One thing is clear, this movement of workers does not appear to be over. A survey by CV Library found that 76.4% of the UK workforce intends to look for a new job this year, meaning the landscape for employers could get even more competitive.

And while the temptation might be to focus attention on these new recruits, taking care of current staff is equally as important.

“Some candidates feel that their current employer hasn’t looked after them as well as they wanted during the pandemic,” says Adcock. Now that the Covid situation appears to be more stable, many workers are fed up and ready for a job move. 

“It’s very expensive to replace people; you’ve got recruitment fees, increased salaries, training costs and other hidden costs. So companies need to work on retention too.”

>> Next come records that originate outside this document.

/-- Start wave output o (R29, R61): a header stamped past its deadline is DEADLINE (R40). -/
def State.startWave (s : State) (o : Nat) (e : EOut) : State :=
  if s.isEth e.port then s.ethOutput o e
  else
    let (n, s) := s.takeSeq e.port e.epoch
    let fs := match e.flits with
      | [] => []
      | h :: ps => sliceHeader (waveHeader h n e.epoch false) e.slice :: ps
    let s := if e.dl.toNat < s.copy.toNat ∧ e.late = false then s.lateEvent o (s.outOvr 1 e (some e.inPort.toNat)) else s
    s.startPacket e.port o fs

/-- EGRESS_START (R29, R59, R61, R69). An output that has still to cross does so now, when there is room (R18). -/
def State.egressStart (s : State) (p : Fin 32) : State :=
  match s.nextWave p with
  | some (o, _) =>
    if s.canStart p ∧ s.run ∧ s.epc.stopped = false then
      let s := s.crossOut o
      match s.eout? o with
      | some e => if e.cross then s else s.startWave o e
      | none => s
    else s
  | none => s
def execEgressStart (p : Fin 32) (s : State) : Out := .next (s.when (s.portClocked p) fun s => s.egressStart p)

/-- Every output of epoch e bound for port p has been released and sent, and every watermark of the feed ports is final
(R61). -/
def State.lastReady (s : State) (p : Fin 32) (e : Epoch) : Bool :=
  ((portList (s.feed p)).all fun f => s.waterFinal f e) && !s.replaysOf e (2 ^ 16) && (s.wavesOf p).all fun o => decide (e.toNat < o.2.epoch.toNat)

/-- The empty wave that ends epoch e on a port: the words that the spec gives no value are free (notes/assumptions/4.md). -/
def State.lastFlit (s : State) (e : Epoch) (n : Nat) : Flit × State :=
  let (a, s) := s.freshVal
  let (b, s) := s.freshVal
  let h := mkFlit 1 [a.extractLsb' 0 14, a.extractLsb' 14 14, 0, word (b.toNat % 64 * 256)]
  (waveHeader h n e true, s)

/-- LAST_WAVE_SEND: the LAST wave of the oldest epoch of a SCHED port that still wants one (R61). -/
def State.lastWaveSend (s : State) (p : Fin 32) : State :=
  match (s.eport p).lastDl with
  | (e, dl, late) :: rest =>
    if s.canStart p ∧ ¬ s.isEth p ∧ s.run ∧ s.epc.stopped = false ∧ s.lastReady p e then
      let (n, s) := s.takeSeq p e
      let (f, s) := s.lastFlit e n
      let s := (s.modEPort p fun x => { x with lastDl := rest }).modPort p fun x => { x with txq := x.txq ++ [f] }
      if dl.toNat < s.copy.toNat ∧ late = false then s.lateEvent p (lastOvr p e dl) else s
    else s
  | [] => s
def execLastWaveSend (p : Fin 32) (s : State) : Out := .next (s.when (s.portClocked p) fun s => s.lastWaveSend p)

/-- The earliest egress deadline pending on port p leaves room for f flits and 16 ticks (R64). After the stop no deadline is pending:
no wave leaves any more (DEDUCED, notes/assumptions/18.md). -/
def State.slack (s : State) (p : Fin 32) (f : Nat) (now : Tick) : Bool :=
  let dls := ((s.eouts.filter fun o => decide (o.2.port = p) && decide (o.2.kind = .wave) && !o.2.bad && !o.2.started).map (·.2.dl)) ++
    ((s.eport p).lastDl.map (·.2.1))
  s.epc.stopped || dls.all fun d => decide (now.toNat + s.ser p f + 16 ≤ d.toNat)

/-- A tunnel packet that carries a frame out of port p (R82, R234). -/
def State.tunnelOf (s : State) (p : Nat) (slice : BitVec 6) (octets : List Octet) : List Flit :=
  let n := octets.length
  let len := (n * 8 + 251) / 252
  let v := (octets.zipIdx.foldl (fun acc oi => acc + oi.1.toNat * 2 ^ (8 * oi.2)) 0)
  mkFlit 3 [0, word (s.fld ⟨lnk p 0x10, 13, 0⟩), 0, word (len + 256 * slice.toNat), 0, 0, 0, word n] ::
    (List.range len).map fun k => BitVec.ofNat 256 (v / 2 ^ (252 * k) % 2 ^ 252 + 5 * 2 ^ 252)

/-- A frame leaves on an Ethernet port (R101): padded to 60 octets, with its FCS, which counts, and inverted by TX_INV. -/
def State.sendFrame (s : State) (p : Fin 32) (o : List Octet) : State :=
  if s.maxFrame p < o.length + 4 then s.bumpCnt p 20 1
  else
    let o := o ++ List.replicate (60 - o.length) 0
    let inv := (List.range 4).foldl (fun n k => n + b2n (s.txInv p k) * 2 ^ k) 0
    ((s.emit (.frame p (o ++ fcsOctets o) (BitVec.ofNat 4 inv))).bumpCnt p 19 1).bumpCnt p 21 (o.length + 4)

/-- What a CTRL flit becomes when it is inserted: REMAIN of an announce, the transmit tick of a request, and the residence of an
answer, from the arrival tick that `dl` keeps (R49, R52). -/
def State.stampCtrl (s : State) (e : EOut) (f : Flit) : Flit × State :=
  match ckind f with
  | 1 => (flitAnnounce (ctrlStop f) (ctrlEpoch f) (s.remainOf e.port e.dl).1, (s.remainOf e.port e.dl).2)
  | 2 => (f, s.modEPort e.port fun x =>
      { x with req := match x.req with
        | some (g, t) => some (g, if g = fword f 1 then some (s.leaves e.port) else t)
        | none => none })
  | 3 => (flitDelayRsp (fword f 1) (BitVec.ofNat 28 ((s.leaves e.port - e.dl).toNat * 16)), s)
  | _ => (f, s)

/-- The flits of a non-wave output on a Rinek port. -/
def State.nonwaveFlits (s : State) (e : EOut) : List Flit :=
  match e.kind with
  | .frame => s.tunnelOf e.port e.slice e.octets
  | .ctrl => e.flits
  | _ => match e.flits with
    | [] => []
    | h :: ps => (if e.mirror then h else sliceHeader h e.slice) :: ps

/-- The announce is one that the port has to hold back (R49). -/
def State.tooEarly (s : State) (e : EOut) : Bool :=
  decide (e.kind = .ctrl) && decide (ckind (e.flits.headD 0) = 1) && !s.announceDue e.port e.dl
/-- The oldest released non-wave packet of port p. -/
def State.nextPacket (s : State) (p : Fin 32) : Option (Nat × EOut) :=
  s.eouts.find? fun o => decide (o.2.port = p) && decide (o.2.kind ≠ .wave) && o.2.released && !o.2.started && !s.tooEarly o.2

/-- Non-wave output o of port p starts when the deadlines leave room (R64, R101, R234). -/
def State.sendPacket (s : State) (p : Fin 32) (o : Nat) (e : EOut) : State :=
  if e.cross then s
  else if s.isEth p then
    match e.kind with
    | .frame => (s.sendFrame p e.octets).outputGone o
    | .tunnel => (s.sendFrame p (frameOf e.flits)).outputGone o
    | .ctrl => s.outputGone o
    | _ => s.ethOutput o e
  else
    let fs := s.nonwaveFlits e
    if s.slack p fs.length s.copy then
      let (fs, s) := match e.kind, fs with
        | .ctrl, [f] => let r := s.stampCtrl e f; ([r.1], r.2)
        | _, _ => (fs, s)
      s.startPacket p o fs
    else s
/-- NONWAVE_EGRESS; an output that has still to cross does so now, when there is room (R18). -/
def State.nonwaveEgress (s : State) (p : Fin 32) : State :=
  match s.nextPacket p with
  | some (o, _) =>
    if s.canStart p = false then s
    else
      let s := s.crossOut o
      match s.eout? o with
      | some e => s.sendPacket p o e
      | none => s
  | none => s
def execNonwaveEgress (p : Fin 32) (s : State) : Out := .next (s.when (s.portClocked p) fun s => s.nonwaveEgress p)

end Sys2Proof.Machine
end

Many businesses are aware of this and do see their current stuff as key to dealing with vacancies. Upskilling staff is the second most popular way to fill hard-to-fill roles, although widening the potential pool by looking at apprenticeships, hiring under-used groups such as ex-offenders and making more effort to recruit older works is also key.

Whether it really is a great resignation or more of a great re-evaluation, employers are likely to face recruitment challenges in the short- to medium-term at least. 

“The market has gone through a rapid change,” Adcock says. “It will revert back to being candidate heavy eventually but it could be a long time before it does, the pace of change will be slow.” 

Businesses will therefore need to be prepared to expand their arsenal in the ongoing war for talent.